Der Europäische Gerichtshof hat bereits eine mitgliedsstaatliche Regelung für rechtswidrig erklärt, da dieser Nachweis nicht hinreichend erbracht wurde. Die Europäische Kommission will im Rahmen der Farm-to-Fork-Strategie die Herkunftskennzeichnung EU-weit stärken und ausweiten und noch in diesem Jahr einen Legislativvorschlag vorlegen. Daher ist es unseres Erachtens sinnvoll, diese Pläne zu unterstützen. Wir bringen bereits jetzt unsere Vorstellungen zur Ausgestaltung einer Herkunftskennzeichnung in den Prozess ein. Gleichzeitig behalten wir uns vor, nationale Ansätze auf den Weg zu bringen – für den Fall, dass sich die europäischen Pläne verzögern oder nicht unseren Zielsetzungen entsprechen.
Bis Ende des Jahres wollen wir der Einführung einer national verbindlichen Tierhaltungskennzeichnung den Weg ebnen. Zudem wird unsere Investitionsförderung künftig auf gute Haltungsbedingungen ausgerichtet und ein Finanzierungssystem entwickelt, um die Betriebe beim Umbau verlässlich zu unterstützen.Unser Ziel ist klar: Wir wollen den Umbau der Tierhaltung erreichen, eine Transformation. Ein „Weiter so“ wird es mit uns nicht geben.
DR. TORSTEN STAACK, Geschäftsführer der Interessengemeinschaft der Schweinehalter Deutschlands (ISN)
Die Bundesregierung lässt wertvolle Zeit verstreichen. Statt mit der geplanten Einführung einer Haltungskennzeichnung für tierische Erzeugnisse auch gleichzeitig die Herkunftskennzeichnung zu implementieren, wird das im Koalitionsvertrag angekündigte Ziel in Richtung Brüssel und somit auf die lange Bank geschoben. Für die wirtschaftlich mit dem Rücken zur Wand stehenden Schweinehalter ist das mehr als enttäuschend.
Schon vor zwei Jahren wollte die damalige Bundeslandwirtschaftsministerin Julia Klöckner eine europäische Tierwohlkennzeichnung in Brüssel unter der deutschen EU-Ratspräsidentschaft voranbringen. Aber seitdem ist man nicht weitergekommen. Das wird auch ihrem Nachfolger, Herrn Özdemir, nicht entgangen sein. Und trotzdem will man in Deutschland auf Brüssel warten?

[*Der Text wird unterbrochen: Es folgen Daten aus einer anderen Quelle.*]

/-- Bytes of the image are there: the requests answered in order join them, the header gives the length or fails the slot, and with the last
byte the slot is loaded. -/
def State.fetchGoes (s : State) (h : HlImage) : State :=
  let ready := h.out.takeWhile (·.2.2.isSome)
  let got := h.got ++ ready.flatMap fun x => match x.2.2 with | some bs => bs | none => []
  let h := { h with got := got, out := h.out.drop ready.length, since := s.now
                    len := if 0x20 ≤ got.length then some (imgLength got) else none }
  let body := match h.body with | some b => b | none => ImgBody.empty
  if 0x20 ≤ got.length ∧ !headerOk got ∨ 0x20 ≤ got.length ∧ imgLength got ≤ got.length then
    s.loadOffered 2 (.image (got.take (max 0x20 (imgLength got))) body)
  else { s with boot := { s.boot with fetch := some h } }.fetchAsk 8

/-- An answer to an image request (R339, R390); one that matches no outstanding request is stale (R342), and one that disagrees with its
request is unknown (R340). -/
def State.fetchTake (s : State) (p : PortId) (f : HlFrame) (loaded : Option ImgBody) : State :=
  match s.boot.fetch with
  | none => s.incReg Reg.hlStale
  | some h =>
    match h.out.find? fun x => x.2.2.isNone && imageTag x.1 == f.tag with
    | none => s.incReg Reg.hlStale
    | some x =>
      if h.port ≠ p ∨ f.src ≠ s.hlNeighbour p then s.incReg Reg.hlStale
      else if f.w3.toNat ≠ x.1 ∨ fldOf f.w2 8 9 ≠ x.2.1 then s.hlError p (Reg.hlUnkerr p) 13
      else if fldOf f.w2 24 3 ≠ 0 then s.loadOffered 2 (.readError (imgGen h.got))
      else
        s.fetchGoes { h with out := h.out.map fun y => if y.1 = x.1 then (y.1, y.2.1, some f.payload) else y
                             body := match loaded with | some b => some b | none => h.body }

/-! CONFIG frames (R339) -/

/-- An image request is answered from the window of HL_IMGBASE, which the port's inbound master reads, or refused. -/
def State.imageRequest (s : State) (p : PortId) (f : HlFrame) : State :=
  let n := fldOf f.w2 8 9
  if (s.reg Reg.hlImglen).toNat < f.w3.toNat + n then s.hlRespond p f.typ f.src f.tag (putFld f.w2 24 3 2) f.w3 []
  else
    let a := (s.reg Reg.hlImgbase).toNat + f.w3.toNat
    let r := s.issueParts (29 + p.val) false a (partsOf 3 a n) []
    { r.2 with hl := { r.2.hl with inb := r.2.hl.inb ++ [⟨r.1, p, f.src, f.tag, f.typ, f.w2, f.w3, n⟩] } }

Ein neuerlicher Abstimmungsprozess auf EU-Ebene wird Zeit kosten – Zeit, welche die deutschen Schweinehalter nicht mehr haben, denn dann sind viele von ihnen bereits ausgestiegen. Dabei macht Frankreich doch vor, wie es mit einer Herkunftskennzeichnung gehen kann. Da muss man sich langsam wirklich fragen, ist es verzögertes Handeln aus Unwissenheit oder Absicht?
Landwirtschaftsminister Cem Özdemir verspielt jedenfalls gerade seinen Vertrauensvorschuss als Brückenbauer. Unter dem Strich kann der Transformationsprozess der Tierhaltung nur mit einem Gesamtkonzept aus einem Guss gelingen:
- mit der Möglichkeit, die Ställe überhaupt umbauen zu dürfen,
- mit einer auskömmlichen Finanzierung der Mehrkosten und
- mit einer konsequenten Haltungs- und einer bis zum Ferkel zurückgehenden Herkunftskennzeichnung für alle Schweinefleischprodukte. Das heißt, die Kennzeichnung muss für Frischfleisch und verarbeitete Ware sowie gleichermaßen im Lebensmitteleinzelhandel, Großhandel und Außer-Haus-Verzehr gelten.
Der Kunde muss sehen können, was er kauft, damit deutsches Schweinefleisch in Deutschland nicht noch mehr durch günstige Importprodukte ausgebootet wird. Denn wenn die hiesige Schweinehaltung hier erst verschwunden ist, brauchen wir uns auch nicht mehr über die Ausgestaltung der Tierhaltung zu unterhalten.